Recall, jpgs are just matricies pixes, which record the intensities of three colors: Red Green and Blue. This is encoded with a python image object as a three dimensional array, i.e., a matrix of triplicate numbers. This image is of size 368 x 400, so we can access pixels in x and y dimensions with indices up to those numbers! (Note: Our image object is only a generator, so the pixels are not actually retrieved unless they are loaded.)

In [None]:
px = image_object.load()
print(px[0,0])
print(px[183,199])
print(px[183,100])

To change a pixel to black, all we have to do is zero-out each of the bytes. To change a pixel to white, all we have to do is 255 (recall: there are 256 ways to arrange a single byte). We can do these operations for a bunch of pixes by double looping. (Note: When we alter the pixels, the changes take effect in the image object.)

In [None]:
for i in range(100):
    for j in range(100):
        px[i,j] = (0,0,0)

for i in range(200,301):
    for j in range(200,301):
        px[i,j] = (255,255,255)
display(image_object)

In [None]:
for i in range(268,368):
    for j in range(300,400):
        px[i,j] = (0,0,0)
display(image_object)

All you have to do is change the RBG intensities to make a variety of colors.

In [None]:
for i in range(0,368):
    for j in range(200,301):
        px[i,j] = ((i + j) % 256,i % 256,j % 256)
display(image_object)

#### What about features here?
Features in images take on physical meanings, perhaps related to how we recognize things. So, for faces this might be the distances between eyes. However this means figuring out where the eyes are first.

In [None]:
for i in range(166,206):
    for j in range(101,141):
        px[i,j] = px[i,j] = (0,0,0)

for i in range(246,286):
    for j in range(101,141):
        px[i,j] = px[i,j] = (0,0,0)
display(image_object)

So, it looks like the eyes here are about 80 pixels apart. The measurement of this feature might discern our smile from other smiles whose eyes are wider apart. For fun, let's reload the data (since we kind of wrecked it) and give our smile some crazy eyes!

In [None]:
with open('Rgb-raster-image_smile.jpg', 'rb') as inf:
    jpgdata = inf.read()
image_object = Image.open(BytesIO(jpgdata))
px = image_object.load()

for i in range(166,206):
    for j in range(101,141):
        px[i,j] = ((i * j) % 256,(i + j) % 256,(i - j) % 256)

for i in range(246,286):
    for j in range(101,141):
        px[i,j] = ((i * j) % 256,(i + j) % 256,(i - j) % 256)
display(image_object)

### XML
The Extended Markup Language (XML) format is a verbose type of associative data.
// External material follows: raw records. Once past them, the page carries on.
/-- The grid of an ordinary launch keeps the limits of 02 R32 and R34. -/
def gridOk (r : LRec) (c : Nat) : Bool :=
  let g := lrGrid r
  let n := g.1 * g.2.1 * g.2.2
  decide (g.1 ≤ 2 ^ 31 ∧ n ≤ 2 ^ 31) && n % c == 0

/-- A group's shape keeps the limits of 02 R25 and R31. -/
def shapeOk (r : LRec) (k : Kernel) : Bool := decide (1 ≤ lrWarps r k.width ∧ lrWarps r k.width ≤ 16)

/-! ### Curves (13 R368) -/

/-- HilbertXY of 13 R368, from bit pair s upward. -/
def hilbertLoop (fuel n s t x y : Nat) : Nat × Nat :=
  match fuel with
  | 0 => (x, y)
  | f + 1 =>
    if n ≤ s then (x, y)
    else
      let rx := t / 2 % 2
      let ry := (t + rx) % 2
      let p := if ry = 0 then (if rx = 1 then (s - 1 - y, s - 1 - x) else (y, x)) else (x, y)
      hilbertLoop f n (2 * s) (t / 4) (p.1 + s * rx) (p.2 + s * ry)

/-- HilbertXY(n, d). -/
def hilbertXY (n d : Nat) : Nat × Nat := hilbertLoop 34 n 1 d 0 0

/-- The least power of two at or above n, as an exponent. -/
def log2Up (n : Nat) : Nat := if n ≤ 1 then 0 else Nat.log2 (n - 1) + 1

/-- The first place at or after key k on the 3-D morton curve inside a grid, in a cube of side 2^b that starts at (x, y, z). -/
def mortonNext (b nx ny nz x y z base k : Nat) : Option (Nat × Nat × Nat × Nat) :=
  match b with
  | 0 => if k ≤ base ∧ x < nx ∧ y < ny ∧ z < nz then some (base, x, y, z) else none
  | b + 1 =>
    (List.range 8).findSome? fun c =>
      let x' := x + 2 ^ b * (c % 2)
      let y' := y + 2 ^ b * (c / 2 % 2)
      let z' := z + 2 ^ b * (c / 4)
      let base' := base + c * 8 ^ b
      if base' + 8 ^ b ≤ k ∨ nx ≤ x' ∨ ny ≤ y' ∨ nz ≤ z' then none else mortonNext b nx ny nz x' y' z' base' k

/-- The same on the Hilbert curve of a square of side 2^m, in the run of 4^b places from `base`. -/
def hilbertNext (b m nx ny base k : Nat) : Option (Nat × Nat × Nat) :=
  match b with
  | 0 =>
    let p := hilbertXY (2 ^ m) base
    if k ≤ base ∧ p.1 < nx ∧ p.2 < ny then some (base, p.1, p.2) else none
  | b + 1 =>
    (List.range 4).findSome? fun c =>
      let base' := base + c * 4 ^ b
      let p := hilbertXY (2 ^ m) base'
      if base' + 4 ^ b ≤ k ∨ nx ≤ p.1 / 2 ^ b * 2 ^ b ∨ ny ≤ p.2 / 2 ^ b * 2 ^ b then none
      else hilbertNext b m nx ny base' k

/-- A curve that goes through the z planes one after another, each of `size` places. -/
def byPlane (nz size k : Nat) (f : Nat → Option (Nat × Nat × Nat)) : Option (Nat × Nat × Nat × Nat) :=
  let z := k / size
  let out (z : Nat) (p : Nat × Nat × Nat) : Nat × Nat × Nat × Nat := (z * size + p.1, p.2.1, p.2.2, z)
  if nz ≤ z then none
  else match f (k % size) with
    | some p => some (out z p)
    | none => if z + 1 < nz then (f 0).map (out (z + 1)) else none

/-- The next place of a tile of w by h at (x, y), from place j of it, row by row. -/
def tilePlace (nx ny tw th x y j : Nat) : Option (Nat × Nat × Nat) :=
  let w := min tw (nx - x)
  let h := min th (ny - y)
  let r := if j % tw < w then j / tw else j / tw + 1
  let c := if j % tw < w then j % tw else 0
  if r < h then some (r * tw + c, x + c, y + r) else none

/-- The same on the tiled curve of one plane. -/
def tiledNext (nx ny tw th k : Nat) : Option (Nat × Nat × Nat) :=
  let size := tw * th
  let tx := (nx + tw - 1) / tw
  let ty := (ny + th - 1) / th
  let b := log2Up (max tx ty)
  -- tile coordinates interleave on their own, so the cube's keys shrink from 3-D to 2-D
  let spread (k : Nat) : Nat := (List.range b).foldl (fun n i =>
    n + (k / 4 ^ i % 2) * 8 ^ i + (k / (2 * 4 ^ i) % 2) * (2 * 8 ^ i)) 0
  let shrink (k : Nat) : Nat := (List.range b).foldl (fun n i =>
    n + (k / 8 ^ i % 2) * 4 ^ i + (k / (2 * 8 ^ i) % 2) * (2 * 4 ^ i)) 0
  let from' (key j : Nat) : Option (Nat × Nat × Nat) :=
    (mortonNext b tx ty 1 0 0 0 0 key).bind fun p =>
      (tilePlace nx ny tw th (p.2.1 * tw) (p.2.2.1 * th) (if p.1 = key then j else 0)).map fun q =>
        (shrink p.1 * size + q.1, q.2.1, q.2.2)
  let key := spread (k / size)
  if 4 ^ b ≤ k / size then none
  else match from' key (k % size) with
    | some p => some p
    | none => from' (key + 1) 0

/-- The first place at or after key k on a kernel's curve inside a grid: its key and its coordinates. -/
def curveNext (kern : Kernel) (g : Nat × Nat × Nat) (k : Nat) : Option (Nat × Nat × Nat × Nat) :=
  let nx := g.1
  let ny := g.2.1
  let nz := g.2.2
  match kern.curve with
  | 0 => if k < nx * ny * nz then some (k, k % nx, k / nx % ny, k / (nx * ny)) else none
  | 1 => let b := log2Up (max nx (max ny nz)); mortonNext b nx ny nz 0 0 0 0 k
  | 2 => let m := log2Up (max nx ny); byPlane nz (4 ^ m) k fun k => hilbertNext m m nx ny 0 k
  | _ =>
    let b := log2Up (max ((nx + kern.tw - 1) / kern.tw) ((ny + kern.th - 1) / kern.th))
    byPlane nz (4 ^ b * (kern.tw * kern.th)) k fun k => tiledNext nx ny kern.tw kern.th k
It uses nested tags: <\key> ...value... </\key>. To associate values to keys. Here, we've got a restaurant menu in XML format.

In [None]:
with open("simple.xml", "r") as f:
    menu = f.read()
print(menu)

To get the keys and values out of the XML we will need to parse it. We could spend a long time cooking up our own regular expressions for this, but people have already done this quite well, and packed it into the BeautifulSoup module.

In [None]:
soup = BeautifulSoup(menu, 'lxml')
print(soup.find('food'))

It looks like the schema has each food with a name, price, description and calories. Let's code this into a nice python dict object so we could navigate it more easily.

In [None]:
ourmenu = {}
for food in soup.find_all('food'):
    ourmenu[food.find("name").text] = {
        "name": food.find("name").text,
        "price": float(re.sub("\$","",food.find("price").text)),
        "description": food.find("description").text,
        "calories": int(food.find("calories").text)
    }
print("Here's what we've got not for Belgian Waffles:\n\n")
print(ourmenu["Belgian Waffles"])

Since we've cvonverted the prices and calories to floats and ints, respectively, we can now measure some totals for a given mean. For example, let's order a Homestyle Breakfast with a side of Frencch Toast and check the damage.

In [None]:
price = 0.
calories = 0
for name in ["Homestyle Breakfast","French Toast"]:
    print("Name: "+name)
    print("Calories: "+str(ourmenu[name]["calories"]))
    print("Price: $"+str(ourmenu[name]["price"]))
    print("")
    price += ourmenu[name]["price"]
    calories += ourmenu[name]["calories"]
print("Total calories: "+str(calories))
print("Total price: $"+str(price))

### HTML
HTML is just XML with a specific schema for encoding webpages. So, we can use BeautifulSoup just the same here to get text content and hyperlinks, etcetera.

In [None]:
with open("index.html", "r") as f:
    webpage = f.read()
print(webpage)

Usually, content text lives in <\p> tags in the <\body>, and hyperlinks live in <\a> tags.

In [None]:
websoup = BeautifulSoup(webpage, 'lxml')
print("Here are any body paragraphs:\n")
for paragraph in websoup.find_all("body"):
    print("Paragraph: "+paragraph.find('p').text)
    print("")
print("\n")
print("Here are any Hyperlink display texts and URLs:\n")
for hyperlink in websoup.find_all("a"):
    print("Hyperlink display text: "+hyperlink.text)
    print("Hyperlink URL: "+hyperlink["href"])

### JSON
JSON is probably the favorite associative array data type for most data scientists. In Pyton, it's very easy to load, and for its similarity to the Python dict object type can generally be navigated as such. Here, our json file is an example from YouTube's API.

In [None]:
with open("youtube.json", "r") as f:
    video = json.loads(f.read())
print("The data is actually one level into the schema:\n")
print(video.keys())
print("")
print("Here are the keys for the data on this video:\n")
print(video["data"].keys())

Within a list, the individual items are a good place to start exploring. Let's look at the first (only) item. Note That the values that we are printing out must be converted to strings. This is actually awesome, because it means that the json format implicitly encodes the object types, even in a text serialization (unlike XML). This is a real advantage for convenience in working with data&mdash;you don't necessarily have to cast types!

In [None]:
for key in video["data"]["items"][0]:
    print(key+": "+str(video["data"]["items"][0][key]))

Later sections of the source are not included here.